LA GUINÉE S’APPUIE SUR SON EXPÉRIENCE POUR UNE GESTION OPTIMALE DES URGENCES SANITAIRES
La Guinée a été confrontée à de multiples urgences sanitaires dont la plus mémorable a été l’épidémie de la maladie à virus Ebola de 2014-2016
La Guinée a été confrontée à de multiples urgences sanitaires dont la plus mémorable a été l’épidémie de la maladie à virus Ébola de 2014-2016. Le pays qui s’était battu contre cette épidémie s’en est sorti avec une solide expérience non seulement dans la gestion des épidémies mais aussi en matière de préparation, de réponse et de suivi-évaluation.
C’est ainsi que l’Agence nationale de sécurité sanitaire (ANSS) a été mise en place, le 4 juillet 2016 à la suite de la réapparition de la maladie à virus Ébola en Guinée et dans la Sous-région ouest africaine. Depuis sa mise en place, l’ANSS a géré avec efficacité des épidémies multiples et simultanées, notamment la fièvre jaune, la rougeole, la COVID-19, Ébola, Lassa et Marburg, respectivement, en 2019, 2020, 2021 et 2022.
Le cadre de préparation et de réponse aux urgences de santé publique implique tous les secteurs et diverses disciplines. Son efficacité est le résultat de la compétence de ses ressources humaines et de l’accompagnement des partenaires dont l’Organisation mondiale de la Santé (OMS).
L’expérience durement acquise a été partagée lors du forum national sur la gestion des épidémies multiples et simultanées tenu du 16 au 18 novembre à Conakry. Ce forum a connu la participation des pays comme le Bénin, le Burkina Faso, le Congo, la Côte d’Ivoire, le Mali, le Rwanda, le Sénégal, la République démocratique du Congo, les Etats-Unis d’Amériques et la Suisse. Il s’est agi de partager l’expérience de la Guinée en matière de préparation, de réponse et de suivi-évaluation des épidémies.

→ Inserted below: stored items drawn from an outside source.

-- ==== Sys2Proof/Machine/Ops.lean ====
section
/-! DEFINITION. Named operations over the state: accessors, dictionary values, counters, interrupts, notifications and
fault records. -/

namespace Sys2Proof.Machine

/-! Accessors -/

/-- The core of number `n`. -/
def State.core (s : State) (n : CoreNo) : Core := s.cores[n.val]

/-- Replaces a core. -/
def State.setCore (s : State) (n : CoreNo) (c : Core) : State := { s with cores := s.cores.set n.val c }

/-- Changes a core. -/
def State.modCore (s : State) (n : CoreNo) (f : Core → Core) : State := s.setCore n (f (s.core n))

/-- The rubric core Kn. -/
def State.rub (s : State) (k : Fin 24) : Rubric := s.rubric[k.val]

/-- Replaces a rubric core. -/
def State.setRub (s : State) (k : Fin 24) (r : Rubric) : State := { s with rubric := s.rubric.set k.val r }

/-- The partition of number `p`. -/
def State.part (s : State) (p : PartNo) : Part := s.parts[p.val]

/-- Replaces a partition. -/
def State.setPart (s : State) (p : PartNo) (x : Part) : State := { s with parts := s.parts.set p.val x }

/-- Changes a partition. -/
def State.modPart (s : State) (p : PartNo) (f : Part → Part) : State := s.setPart p (f (s.part p))

/-- Changes the memory system. -/
def State.modMem (s : State) (f : MemState → MemState) : State := { s with mem := f s.mem }

/-- Changes the host interface. -/
def State.modHost (s : State) (f : HostState → HostState) : State := { s with host := f s.host }

/-- The registers of a partition control block. -/
def State.preg (s : State) (p : PartNo) : PartRegs := s.mem.partRegs[p.val]

/-- Changes the registers of a partition control block. -/
def State.modPreg (s : State) (p : PartNo) (f : PartRegs → PartRegs) : State :=
  { s with mem := { s.mem with partRegs := s.mem.partRegs.set p.val (f (s.preg p)) } }

/-- The ruling of a partition. -/
def State.ruling (s : State) (p : PartNo) : Ruling := s.mem.rulings[p.val]

/-- Changes the ruling of a partition. -/
def State.modRuling (s : State) (p : PartNo) (f : Ruling → Ruling) : State :=
  { s with mem := { s.mem with rulings := s.mem.rulings.set p.val (f (s.ruling p)) } }

/-- Appends one thing sent to the outside (log 6). -/
def State.emit (s : State) (o : Out) : State := { s with out := s.out ++ [o] }

/-- Puts work on the state only when a condition holds. -/
def State.onlyIf (s : State) (c : Bool) (f : State → State) : State := if c then f s else s

/-- A partition number from any number (only the low three bits of a field name one). -/
def partOf (n : Nat) : PartNo := ⟨n % 8, Nat.mod_lt _ (by decide)⟩

/-- A core number from any number. -/
def coreOf (n : Nat) : CoreNo := ⟨n % 128, Nat.mod_lt _ (by decide)⟩

/-- A compute-die number from any number. -/
def cdieOf (n : Nat) : CDie := ⟨n % 8, Nat.mod_lt _ (by decide)⟩

/-- A port number from any number. -/
def portOf (n : Nat) : PortNo := ⟨n % 32, Nat.mod_lt _ (by decide)⟩

/-- All partitions. -/
def allParts : List PartNo := (List.range 8).map partOf

/-- All cores, in linear order. -/
def allCores : List CoreNo := (List.range 128).map coreOf

/-- R3: the compute die of a core. Cores are numbered 16*y + x; die c holds columns and rows of a 4 by 4 block: c mod 4
is its column block and c / 4 its row block. -/
def dieOfCore (n : CoreNo) : CDie := cdieOf (n.val % 16 / 4 + 4 * (n.val / 16 / 4))

/-- The cores of a compute die. -/
def coresOfDie (c : CDie) : List CoreNo := allCores.filter (fun n => decide (dieOfCore n = c))

/-- The partition that owns a compute die (R362), if any. -/
def State.partOfDie (s : State) (c : CDie) : Option PartNo :=
  allParts.find? (fun p => decide ((s.part p).mode ≠ .unformed) && (s.part p).dies.getLsbD c.val)

/-- The partition that owns a core's die. -/
def State.partOfCore (s : State) (n : CoreNo) : Option PartNo := s.partOfDie (dieOfCore n)

/-- R2, R3: the compute die of a rubric core. -/
def dieOfHart (k : Fin 24) : CDie := cdieOf (k.val / 3)

/-- The partition of a rubric core. -/
def State.hartPart (s : State) (k : Fin 24) : Option PartNo := s.partOfDie (dieOfHart k)

/-- Changes a rubric core. -/
def State.modRub (s : State) (k : Fin 24) (f : Rubric → Rubric) : State := s.setRub k (f (s.rub k))

/-- R3: the memory-side die that serves a compute die's share. -/
def mdieOf (c : CDie) : MDie := ⟨c.val / 2 % 4, Nat.mod_lt _ (by decide)⟩

/-- The lowest compute die of a partition. -/
def lowestDie (m : BitVec 8) : Option CDie := ((List.range 8).map cdieOf).find? (fun c => m.getLsbD c.val)

/-- A mask's members, ascending. -/
def maskDies (m : BitVec 8) : List CDie := ((List.range 8).map cdieOf).filter (fun c => m.getLsbD c.val)

/-- The compute dies of a partition, ascending. -/
def State.diesOf (s : State) (p : PartNo) : List CDie := maskDies (s.part p).dies

/-- The cores of a partition, ascending. -/
def State.coresOf (s : State) (p : PartNo) : List CoreNo :=
  allCores.filter (fun n => decide (s.partOfCore n = some p))

/-! Free values -/

/-- Draws one free value: the counter of draws advances (log 1). -/
def State.draw (s : State) : State := { s with draws := s.draws + 1 }

/-- A quotient whose rounding the manual does not give: exact where it is exact, else one of its two neighbours (a free value,
log 1). -/
def State.roundFree (s : State) (num : Int) (den : Nat) : Int :=
  if num % (den : Int) = 0 then num / (den : Int) else num / (den : Int) + (Config.freeNat s.draws % 2 : Nat)

/-! Ballast (R437) -/

/-- R437: ballast of one core at the current root step. -/
def ballastPer (step : BitVec 2) : Nat :=
  match step.toNat with
  | 0 => 140
  | 1 => 107
  | _ => 79

/-- R437: the cores that run ballast, and PWR_STATUS.ballast in watts. -/
def State.setBallast (s : State) (m : BitVec 128) : State :=
  let count := ((List.range 128).filter (fun i => m.getLsbD i)).length
  let w := s.roundFree (count * ballastPer s.clock.rootStep : Nat) 10
  { s.draw with power := { s.power with ballastOn := m, ballast := BitVec.ofInt 11 w } }

/-- R437: the ballast of a core stops when its program begins a compute phase. -/
def State.dropBallast (s : State) (n : CoreNo) : State :=
  if s.power.ballastOn.getLsbD n.val then s.setBallast (s.power.ballastOn &&& ~~~(BitVec.ofNat 128 (2 ^ n.val))) else s

/-! Dictionary values -/

/-- The stored value of an entry, or its default (R417). -/
def State.dictVal (s : State) (idx sub : Nat) : Nat :=
  match Tab.get none s.dict (dictKey idx sub) with
  | some v => v
  | none => match dictRow idx sub with
    | some r => r.dflt
    | none => 0

/-- Stores the value of an entry. -/
def State.setDict (s : State) (idx sub v : Nat) : State :=
  { s with dict := Tab.set none s.dict (dictKey idx sub) (some v) }

/-! Time -/

/-- Ticks of global time in one microsecond (R40: 1.200 GHz). -/
def usTicks : Nat := 1200

/-- Ticks of global time in one millisecond. -/
def msTicks : Nat := 1200000

/-- Ticks of global time in one second. -/
def secTicks : Nat := 1200000000

/-- Global time now. -/
def State.now (s : State) : Nat := s.clock.time.toNat

/-! Performance counters (R486 to R495) -/

/-- Adds to a 48-bit counter, saturating (R486). -/
def Counter.add (c : Counter) (n : Nat) : Counter :=
  if c.sat then c
  else if c.value.toNat + n ≥ 2 ^ 48 then { c with value := BitVec.allOnes 48, sat := true }
  else { c with value := c.value + BitVec.ofNat 48 n }

/-- The select register of a counter that was never programmed: priv_mask 0b111 and, on a die, every mask and port. -/
def selReset (die : Bool) : Nat := if die then 0x7E0FFE00 else 0xE00

/-- R488: the select of a core counter takes the event. -/
def coreSelects (sel : Nat) (priv ev : Nat) : Bool :=
  decide (bits sel 0 8 = ev) && bitOf sel 8 && bitOf (bits sel 9 3) priv && decide (ev ≠ 0)

/-- R488, R495: an event of a core, with its increment. -/
def State.countCore (s : State) (n : CoreNo) (ev inc : Nat) : State :=
  if s.pmc.frozen then s
  else s.modCore n (fun c =>
    let cs := c.counters.map (fun e => if coreSelects e.2.sel.toNat c.priv.toNat ev then (e.1, e.2.add inc) else e)
    { c with counters := cs })

/-- R488, R489: an event at a memory-side die: its privilege, master, class, partition and unified address. -/
structure DieEvent where
  ev : Nat
  inc : Nat
  priv : Nat
  master : Nat
  cls : Nat
  part : Option PartNo
  addr : Option Nat
  port : Option Nat
  deriving DecidableEq, Repr

/-- R488: the select of a die counter takes the event. -/
def DieCounters.selects (d : DieCounters) (sel : Nat) (e : DieEvent) : Bool :=
  decide (bits sel 0 8 = e.ev) && bitOf sel 8 && decide (e.ev ≠ 0) && bitOf (bits sel 9 3) e.priv &&
  bitOf (bits sel 12 4) e.master && bitOf (bits sel 16 4) e.cls &&
  (!bitOf sel 20 || match e.addr with
    | some a => decide (d.base.toNat / 65536 ≤ a / 65536) && decide (a / 65536 ≤ d.limit.toNat / 65536)
    | none => true) &&
  (!bitOf sel 24 || match e.part with
    | some p => decide (p.val = bits sel 21 3)
    | none => true) &&
  (match e.port with
    | some p => decide (bits sel 25 6 = 0x3F) || decide (bits sel 25 6 = p)
    | none => true)

/-- Counts an event at die `d` (0 to 3 memory-side, 4 and 5 I/O). -/
def State.countDie (s : State) (d : Nat) (e : DieEvent) : State :=
  if s.pmc.frozen then s
  else match s.pmc.dies[d]? with
    | none => s
    | some x =>
      let cs := x.counters.map (fun c => if x.selects c.2.sel.toNat e then (c.1, c.2.add e.inc) else c)
      { s with pmc := { s.pmc with dies := s.pmc.dies.setIfInBounds d { x with counters := cs } } }

/-- R495: the internal count of class B approximate paths at a memory-side die, never frozen. -/
def State.countApprox (s : State) (m : Nat) : State :=
  match s.pmc.dies[m]? with
  | none => s
  | some x => { s with pmc := { s.pmc with dies := s.pmc.dies.setIfInBounds m { x with approx := x.approx + 1 } } }

/-! Interrupts (R407) -/

/-- R407: raises MSI-X vector `v` of function `fn`; a masked vector sets its pending bit instead. -/
def State.raiseVector (s : State) (fn v : Nat) : State :=
  let k := 4096 * fn + v
  if s.host.msixUnmasked.get k = 1 then s.emit (.msix fn v)
  else s.modHost (fun h => { h with msixPending := h.msixPending.set k 1 })

/-- R392: the VF bound to a partition and enabled, 1 to 8. -/
def State.vfOf (s : State) (p : PartNo) : Option Nat :=
  ((List.range 8).find? (fun i => s.host.vfEnabled.getLsbD i && decide (s.dictVal 0x5200 (i + 1) = p.val))).map (· + 1)

/-- R407: a partition event: the pending bit of HQ_PW_EVENT, and its vector on the partition's VF. -/
def State.partitionEvent (s : State) (p : PartNo) : State :=
  let w := s.host.windows[p.val]
  let s1 := s.modHost (fun h => { h with windows := h.windows.set p.val { w with evPending := true } })
  if w.evEnable then
    match s.vfOf p with
    | some f => s1.raiseVector f w.evVector.toNat
    | none => s1
  else s1

/-! Notifications (R428) -/

/-- The time and count of a target's notifications in the current second. -/
def UnitRate.none : UnitRate := ⟨0, 0, 0⟩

Des témoignages des survivants d’Ébola ont permis aux participants du forum de mieux comprendre l’impact de la maladie sur la vie de ces personnes guéries et de leurs proches.
Témoignage du Dr Mamadou Oury DIALLO, Président de l’Association guéris de la maladie à virus Ébola
"Nous sommes 1268 personnes (591 hommes et 677 femmes) guéries de l’épidémie de la maladie à virus Ébola de 2014 à 2016. Survivants de la maladie à virus Ébola, nous avons enregistré à l’époque, 6220 orphelins, 500 veuves et veufs. Sur le plan social, les survivants sont des personnes qui ont été stigmatisées, discriminées de long en large. Grâce aux différents programmes mis en œuvre par l’État guinéen et ses partenaires techniques et financiers, nous avons réussi à surmonter ce fléau de stigmatisation qui gangrénait la société à l’époque et qui jusqu’à présent, a laissé des séquelles aux survivants. Certains n’osent pas encore se présenter comme survivants de la maladie de peur d’être automatiquement rejeté. Nous voulons que les communautés comprennent que nous ne sommes pas une menace mais plutôt une opportunité car à un moment donné de l’histoire, le système de santé de la Guinée a changé de visage grâce à l’action des survivants de la maladie à virus Ébola.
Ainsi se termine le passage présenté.